Let $H$ be a $\mathbb R$-Hilbert space, $A\in\mathfrak L(H)$, $\sigma(A)\subseteq\mathbb R$ denote the spectrum of $A$, $\lambda\in\sigma(A)$ be an eigenvalue of $A$ and $$A_\lambda:=\left.A\right|_{{\mathcal N(\lambda-A)}^\perp}.$$

Note that $\lambda-A_\lambda$ is injective. In the comments below this answer it is claimed that $(\lambda-A_\lambda)^\ast$ is injective as well.

EDIT: I doubt that the claim is true in general. However, if $A$ is normal, then $A_\lambda$ should be normal as well and we know that for any normal $B\in\mathcal L(H)$ we've got $\mathcal N(B^\ast)=\mathcal N(B)$. Do we need this assumption?
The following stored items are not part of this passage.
-- ==== Sys2Proof/Certificates/Slice0/Obligations.lean ====
section
/-! DEFINITION. The statements for the provers: what each family of commands does to each kind of state, what a step does, and what
every step keeps. The words they are made in are in Machine/Terms.lean. -/

open Sys2Proof Sys2Proof.Machine

/-- R562: a target that has no dynamic address takes one from SETDASA that names its static address, or from ENTDAA; one that has
an address, or is named by another static address, keeps what it has.
R562, R565: each MCTP control command, received whole while the bus answers, counts in its second and gets its answer; SET
ENDPOINT ID sets any EID but 0 and 0xFF. The bytes of an answer beyond those R562 numbers are PRESUMED (log entry 12).
R562, R563: each PLDM command of types 0 and 2, received whole while the bus answers, gets its answer: the types 0, 2 and 5,
the readings of sensors 1 to 8, PHASE and MODULE_FAULT as sensors 9 and 10, the event receiver; effecter 1 set to state 2 resets
the module with cause 2. Bytes that the manual does not number are free or PRESUMED (log entry 12). -/
def Obligations.ManagementCommandsAnswered : Prop :=
  (((∀ (static dynamic : BitVec 7) (s : State), s.mgmtUp = true → s.mgmt.dynAddr = none →
    static = 0x50#7 + s.mgmt.strap.setWidth 7 →
    exec (.setdasa static dynamic) s = .next { s with mgmt := { s.mgmt with dynAddr := some dynamic } }) ∧
  (∀ (dynamic : BitVec 7) (s : State), s.mgmtUp = true → s.mgmt.dynAddr = none →
    exec (.entdaa dynamic) s = .next { s with mgmt := { s.mgmt with dynAddr := some dynamic } }) ∧
  (∀ (static dynamic : BitVec 7) (s : State),
    s.mgmtUp = false ∨ s.mgmt.dynAddr.isSome = true ∨ static ≠ 0x50#7 + s.mgmt.strap.setWidth 7 →
    exec (.setdasa static dynamic) s = .next s) ∧
  (∀ (dynamic : BitVec 7) (s : State), s.mgmtUp = false ∨ s.mgmt.dynAddr.isSome = true →
    exec (.entdaa dynamic) s = .next s)) ∧
  (∀ s : State, s.TakesMsg →
    (∀ eid : Byte, eid ≠ 0 → eid ≠ 0xFF →
      exec (.setEndpointId .none eid) s =
        .next (State.mctpAnswer { s.msgCounted with mgmt := { s.msgCounted.mgmt with eid := eid } } 1 [0, 0, eid, 0])) ∧
    (∀ eid : Byte, eid = 0 ∨ eid = 0xFF → exec (.setEndpointId .none eid) s = .next (s.msgCounted.mctpAnswer 1 [2])) ∧
    exec (.getEndpointId .none) s = .next (s.msgCounted.mctpAnswer 2 [0, s.mgmt.eid, 0, 0]) ∧
    exec (.getMctpVersionSupport .none) s = .next (s.msgCounted.mctpAnswer 4 [0, 1, 0xF1, 0xF3, 0xFF, 0]) ∧
    exec (.getMessageTypeSupport .none) s = .next (s.msgCounted.mctpAnswer 5 [0, 2, 1, 5]))) ∧
  (∀ s : State, s.TakesMsg →
    exec (.getTid .none) s = .next (s.msgCounted.pldmAnswer 0 2 0 (Config.mgmtBytes 0)) ∧
    (∀ type : Nat, exec (.getPldmVersion .none type) s = .next
      (if type = 0 ∨ type = 2 ∨ type = 5 then s.msgCounted.pldmAnswer 0 3 0 (Config.mgmtBytes (16 + type))
       else s.msgCounted.pldmAnswer 0 3 2 [])) ∧
    exec (.getPldmTypes .none) s = .next (s.msgCounted.pldmAnswer 0 4 0 [0x25, 0, 0, 0, 0, 0, 0, 0]) ∧
    (∀ type : Nat, exec (.getPldmCommands .none type) s = .next
      (if type = 0 ∨ type = 2 ∨ type = 5 then s.msgCounted.pldmAnswer 0 5 0 (Config.mgmtBytes (32 + type))
       else s.msgCounted.pldmAnswer 0 5 2 [])) ∧
    (∀ sensor : Nat, 1 ≤ sensor → sensor ≤ 8 → exec (.getSensorReading .none sensor) s = .next
      (s.msgCounted.pldmAnswer 2 0x11 0 (toBytes 4 (BitVec.ofInt 32 (tget 0 s.mgmt.readings sensor)).toNat))) ∧
    exec (.getStateSensorReadings .none 9) s = .next (s.msgCounted.pldmAnswer 2 0x21 0 (toBytes 1 s.boot.phase)) ∧
    exec (.getStateSensorReadings .none 10) s = .next (s.msgCounted.pldmAnswer 2 0x21 0 (toBytes 1 (if s.err.moduleFault then 1 else 0))) ∧
    exec (.setStateEffecterStates .none 1 2) s = .next ((s.msgCounted.pldmAnswer 2 0x39 0 []).moduleReset .request) ∧
    (∀ handle : Nat, exec (.getPdr .none handle) s = .next (s.msgCounted.pldmAnswer 2 0x51 0 (Config.pdr handle))) ∧
    (∀ (receiver : Nat) (enable : Bool), exec (.setEventReceiver .none receiver enable) s = .next
      (State.pldmAnswer { s.msgCounted with mgmt := { s.msgCounted.mgmt with receiver := if enable then some receiver else none } } 2 4 0 [])))

/-- R564: a PLDM firmware update runs from the request through the transfer, the check and the writing of a component; a command out
of that order is answered with COMMAND_NOT_EXPECTED, and CANCEL ends the update. What a check finds good is written to the bank that
does not boot. -/
def Obligations.FirmwareUpdateRuns : Prop :=
  ∀ s : State, s.TakesMsg →
    (s.mgmt.update.active = false → s.boot.act = none →
      exec (.pldmFirmwareUpdate .none .requestUpdate) s = .next
        (State.pldmAnswer { s.msgCounted with mgmt := { s.msgCounted.mgmt with update := { active := true } } } 5 0x10 0 [])) ∧
    (∀ target bytes : Nat, s.mgmt.update.active = true → s.mgmt.update.component = some target → s.mgmt.update.verified = none →
      exec (.pldmFirmwareUpdate .none (.transferData target bytes)) s = .next
        (State.pldmAnswer { s.msgCounted with mgmt := { s.msgCounted.mgmt with
          update := { s.mgmt.update with received := s.mgmt.update.received + bytes } } } 5 0x15 0 [])) ∧
    (∀ (target : Nat) (c : FwCheck), s.mgmt.update.active = true → s.mgmt.update.component = some target →
      s.mgmt.update.verified = some c →
      exec (.pldmFirmwareUpdate .none (.applyComponent target)) s = .next
        (State.pldmAnswer { s.msgCounted with
          thm := { s.thm with flash := { s.thm.flash with
            banks := upd s.thm.flash.banks (1 - s.thm.flash.bootBank) fun b => b.setImage target c.svn c.digest true } }
          mgmt := { s.msgCounted.mgmt with update := { s.mgmt.update with
            component := none, verified := none
            applied := (target, c) :: s.mgmt.update.applied.filter fun x => x.1 != target } } } 5 0x18 0 [])) ∧
    (s.mgmt.update.active = true →
      exec (.pldmFirmwareUpdate .none .cancelUpdate) s = .next
        (State.pldmAnswer { s.msgCounted with mgmt := { s.msgCounted.mgmt with update := {} } } 5 0x1D 0 [])) ∧
    (∀ cmd : FwUpdate, s.mgmt.update.active = false → cmd ≠ .requestUpdate → cmd ≠ .unsupported →
      ∃ t, exec (.pldmFirmwareUpdate .none cmd) s = .next t ∧
        t.mgmt.out.head? = some (.pldm 5 (updateCode cmd) 0x88 []) ∧ t.mgmt.update = s.mgmt.update ∧ t.thm = s.thm)

/-- R565: no management message acts while the bus does not answer; a message with a frame error is answered with NACK, one of a bad
MCTP header or type is dropped, and one past 1,000 in a second is dropped; each of these writes an absorbed record or counts as
suppressed, and none changes the endpoint ID, the event receiver or the update. -/
def Obligations.FaultyMessagesRefused : Prop :=
  ∀ (s : State) (fault : BusFault) (eid : Byte),
    (s.mgmtUp = false → exec (.setEndpointId fault eid) s = .next s) ∧
    (fault ≠ .none → ∃ t, exec (.setEndpointId fault eid) s = .next t ∧
      t.mgmt.eid = s.mgmt.eid ∧ t.mgmt.receiver = s.mgmt.receiver ∧ t.mgmt.update = s.mgmt.update ∧
      (s.TakesMsg → s.mgmt.receiver = none →
        t.mgmt.out = (if fault = .frame then [.nack] else if fault = .reservedField then [.mctp 1 [2]] else []) ++ s.mgmt.out) ∧
      (s.TakesMsg → t.err.written + t.err.suppressed.setWidth 32 ≠ s.err.written + s.err.suppressed.setWidth 32
        ∨ s.err.suppressed = 0xFFFF))

/-- R415, R566, R567: BYPASS, IDCODE and SAMPLE select their registers and drive no pin, and an internal scan instruction is BYPASS but
under the open debug policy; EXTEST, CLAMP and HIGHZ drive the pins while
PERST# holds reset, and loaded later act as BYPASS with an absorbed record; while one drives, the release of PERST# leaves the module
in reset until the port leaves that instruction; a reset of the port selects IDCODE and lets go of the pins. -/
def Obligations.TestPortInstructions : Prop :=
  (∀ s : State, s.boot.perst = true →
    ((s.tap.scanCode = true → s.thm.otp.debug ≠ 0) →
      exec .bypass s = .next { s with tap := { s.tap with ir := .bypass, driving := false, holds := false, tdo := 0 } }) ∧
    (s.thm.otp.debug = 0 → s.tap.scanCode = true → ∃ t, exec .bypass s = .next t ∧
      t = { s with tap := { s.tap with ir := .internalScan, driving := false, holds := false, tdo := t.tap.tdo }, time := t.time }) ∧
    exec .idcode s = .next { s with tap := { s.tap with ir := .idcode, driving := false, holds := false, tdo := 0x1B0B0A3D } } ∧
    (∀ pins : BitVec 64, exec (.samplePreload pins) s =
      .next { s with tap := { s.tap with ir := .sample, boundary := pins, driving := false, holds := false, tdo := pins.setWidth 32 } }) ∧
    exec .tapReset s = .next { s with tap := { s.tap with ir := .idcode, driving := false, holds := false } } ∧
    exec .extest s = .next { s with tap := { s.tap with ir := .extest, driving := true } } ∧
    exec .clamp s = .next { s with tap := { s.tap with ir := .clamp, driving := true } } ∧
    exec .highz s = .next { s with tap := { s.tap with ir := .highz, driving := true } }) ∧
  (∀ s : State, s.boot.perst = false → s.boot.phase ≠ 0 → ∀ c ∈ [Instr.extest, .clamp, .highz], ∃ t, exec c s = .next t ∧
    t.tap = { s.tap with ir := .bypass, driving := false, holds := false, tdo := 0 } ∧ s.RecordIn t .absorbed) ∧
  (∀ s : State, s.boot.perst = true → s.tap.driving = true → ∃ t, exec .perstDeassert s = .next t ∧
    t.boot = { s.boot with perst := false } ∧ t.tap = { s.tap with holds := true } ∧ t.time = s.time ∧ t.cores = s.cores ∧ t.mem = s.mem) ∧
  (∀ s : State, s.tap.holds = true → s.boot.perst = false → s.boot.phase = 0 → s.boot.hold = true → s.boot.recovery = false →
    ∀ c ∈ [Instr.bypass, .idcode, .tapReset], ∃ t, exec c s = .next t ∧ t.tap.holds = false ∧ t.time.running = true ∧ t.time.now = 0 ∧
      t.boot.phase = 1)

/-- R551, R552, R553, R554: what a module reset with a cause leaves: the state of reset, but for lifetime storage and flash. -/
def Obligations.ModuleResetRequests : Prop :=
  (∀ (op : RegOp) (t : Dword) (s : State), isWide op.agent = true → op.part = .full → bit op.value 8 = false →
    exec (.thmResetArm op t) s = .next ((s.at_ t).modBoot fun b =>
      { b with armedAt := if op.value.toNat % 256 = 0xA5 then some (s.at_ t).time.now else none })) ∧
  (∀ (op : RegOp) (t a : Dword) (s : State), isWide op.agent = true → op.part = .full → bit op.value 8 = true →
    s.boot.armedAt = some a → (s.at_ t).now ≤ a.toNat + 1000000 →
    ∃ u, exec (.thmResetGo op t) s = .next u ∧ s.ResetTo u 2) ∧
  (∀ (op : RegOp) (t : Dword) (s : State), isWide op.agent = true → op.part = .full → bit op.value 8 = true →
    (∀ a, s.boot.armedAt = some a → a.toNat + 1000000 < (s.at_ t).now) →
    ∃ u, exec (.thmResetGo op t) s = .next u ∧ (s.at_ t).Absorbs u) ∧
  (∀ (t a : Dword) (s : State), s.boot.armedAt = some a → a.toNat + 1000000 ≤ (s.at_ t).now →
    exec (.thmResetArmExpiry t) s = .next ((s.at_ t).modBoot fun b => { b with armedAt := none })) ∧
  (∀ (since : Nat) (s : State), s.boot.powered = true → 2000000 ≤ since →
    ∃ u x l, exec (.thimbleWatchdogExpiry since) s = .next u ∧ s.ResetTo u 3 ∧
      u.thm.flash.records = l ++ x :: s.thm.flash.records ∧ x.1 = RecCls.module.code ∧ x.2.2.2 = unitId 0x0D 0)

/-- R286, R551, R555, R578: the input at 44 V starts PHASE 0 from the Thimble ROM; a loss of power keeps nothing but lifetime
storage and flash; PERST# held for 100 µs resets the module, and under 1 µs does nothing; its release starts global time and
PHASE 1. -/
def Obligations.PowerAndPerst : Prop :=
  (∀ (ok : List Bool) (s : State), s.pwr.inputOk = false → ∃ t, exec (.powerInputOn ok) s = .next t ∧
    t.pwr.inputOk = true ∧ t.boot.powered = true ∧ t.boot.phase = 0 ∧ t.boot.hold = false ∧
    ((s.checkedBanks ok).bankOk s.thm.flash.bootBank = true →
      t.boot.recovery = s.boot.recovery ∧ t.thm.flash.bootBank = s.thm.flash.bootBank) ∧
    ((s.checkedBanks ok).bankOk s.thm.flash.bootBank = false → (s.checkedBanks ok).bankOk (1 - s.thm.flash.bootBank) = true →
      t.boot.recovery = s.boot.recovery ∧ t.thm.flash.bootBank = 1 - s.thm.flash.bootBank) ∧
    ((s.checkedBanks ok).bankOk s.thm.flash.bootBank = false → (s.checkedBanks ok).bankOk (1 - s.thm.flash.bootBank) = false →
      t.boot.recovery = true ∧ t.boot.lastCode = 1)) ∧
  (∀ s : State, s.boot.powered = true → ∃ t, exec .powerLoss s = .next t ∧
    t.boot.powered = false ∧ t.pwr.inputOk = false ∧ t.cores = [] ∧ t.mem = {} ∧ t.time.running = false ∧ t.tap = {} ∧
    t.thm.otp = s.thm.otp ∧ t.thm.flash = s.thm.flash) ∧
  (∀ (ns : Nat) (s : State), 100000 ≤ ns → ∃ t, exec (.perstAssert ns) s = .next t ∧ t.boot.perst = true ∧ s.ResetTo t 1) ∧
  (∀ (ns : Nat) (s : State), ns < 1000 → exec (.perstAssert ns) s = .next s) ∧
  (∀ s : State, s.boot.perst = true → s.boot.phase = 0 → s.boot.hold = true → s.boot.recovery = false →
    s.tap.holds = false → s.tap.driving = false →
    ∃ t, exec .perstDeassert s = .next t ∧ t.boot.perst = false ∧ t.time.running = true ∧ t.time.now = 0 ∧ t.boot.phase = 1)

/-- R555, R557, R559: each bring-up phase, done, starts the next: PHASE 0 waits for PERST#; PHASE 1 makes PF0's configuration space
ready, or fails with code 2 where a bridge did not train; PHASE 2 sets the interleave map, unless it is set, and marks the strands that failed; PHASE 3
zeroes stacked memory; PHASE 4 trains LPDDR6 or leaves it out; PHASE 5 forms the persisted geometry and ends in PHASE 6. A phase
that exceeds its limit leaves the module in PHASE 7 with its code. -/
def Obligations.BringUpPhases : Prop :=
  (∀ (b : Bool) (l : List (BitVec 12)) (r : Nat) (t : Dword) (s : State), s.boot.phase = 0 → s.boot.powered = true → s.boot.hold = false →
    s.boot.recovery = false → s.pwr.low = false → s.boot.perst = true →
    ∃ u, exec (.bootPhaseComplete b l r t) s = .next u ∧ u.boot.phase = 0 ∧ u.boot.hold = true) ∧
  (∀ (b : Bool) (l : List (BitVec 12)) (r : Nat) (t : Dword) (s : State), s.boot.phase = 1 →
    ∃ u, exec (.bootPhaseComplete b l r t) s = .next u ∧ u.hif.configReady = true ∧
      (b = true → u.boot.phase = 2) ∧ (b = false → u.boot.phase = 7 ∧ u.boot.lastCode = 2)) ∧
  (∀ (b : Bool) (l : List (BitVec 12)) (r : Nat) (t : Dword) (s : State), s.boot.phase = 2 →
    ∃ u, exec (.bootPhaseComplete b l r t) s = .next u ∧ u.boot.phase = 3 ∧ u.mem.ilvSet = true ∧
      u.mem.ilv = (if s.mem.ilvSet = true then s.mem.ilv else 0xFFFF000000000000) ∧
      ∀ n ∈ l, (tget {} u.mem.strands n.toNat).failed = true) ∧
  (∀ (b : Bool) (l : List (BitVec 12)) (r : Nat) (t : Dword) (s : State), s.boot.phase = 3 →
    ∃ u, exec (.bootPhaseComplete b l r t) s = .next u ∧ u.boot.phase = (if Config.lpddrGiB = 0 then 5 else 4) ∧
      (∀ a < stackTop, tget unlisted u.mem.bytes a = 0) ∧ (∀ a, stackTop ≤ a → tget unlisted u.mem.bytes a = tget unlisted s.mem.bytes a)) ∧
  (∀ (b : Bool) (l : List (BitVec 12)) (r : Nat) (t : Dword) (s : State), s.boot.phase = 4 →
    ∃ u, exec (.bootPhaseComplete b l r t) s = .next u ∧ u.boot.phase = 5 ∧
      (r = 1 ∨ r = 2 → u.mem.lpd.all (fun c => c.ready && c.rate == BitVec.ofNat 2 r) = true ∧ u.mem.lpdOff = s.mem.lpdOff) ∧
      (¬ (r = 1 ∨ r = 2) → u.mem.lpdOff = true)) ∧
  (∀ (b : Bool) (l : List (BitVec 12)) (r : Nat) (t : Dword) (s : State), s.boot.phase = 5 →
    ∃ u, exec (.bootPhaseComplete b l r t) s = .next u ∧ u.boot.phase = 6 ∧ u.thm = s.thm) ∧
  (∀ (t : Dword) (s : State), s.boot.phase < 6 → s.boot.powered = true → s.boot.recovery = false →
    (s.boot.phase = 0 → s.boot.hold = false ∧ s.pwr.low = false) →
    s.boot.phaseAt.toNat + (phaseLimit s.boot.phase).1 ≤ (s.at_ t).now →
    ∃ u, exec (.bootPhaseTimeout t) s = .next u ∧ u.boot.phase = 7 ∧
      u.boot.lastCode = BitVec.ofNat 7 ([7, 8, 3, 4, 5, 6].getD s.boot.phase 0))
Remark: The desired goal is to show $\mathcal{R}(\lambda - A_\lambda)^\perp=\{0\}$.

Answer 1

This is false in general. For instance, let $B:H_0\to H_0$ be any operator that is injective but whose image is not dense (say, $B$ could be an isometry to a proper subspace of $H_0$). Let $H=H_0\oplus\mathbb{R}$ and let $A:H\to H$ be $B$ on the first coordinate and $0$ on the second. Then $\lambda=0$ is an eigenvalue of $A$, and $A_0$ is just $B$. But $B^*$ is not injective since the image of $B$ is not dense.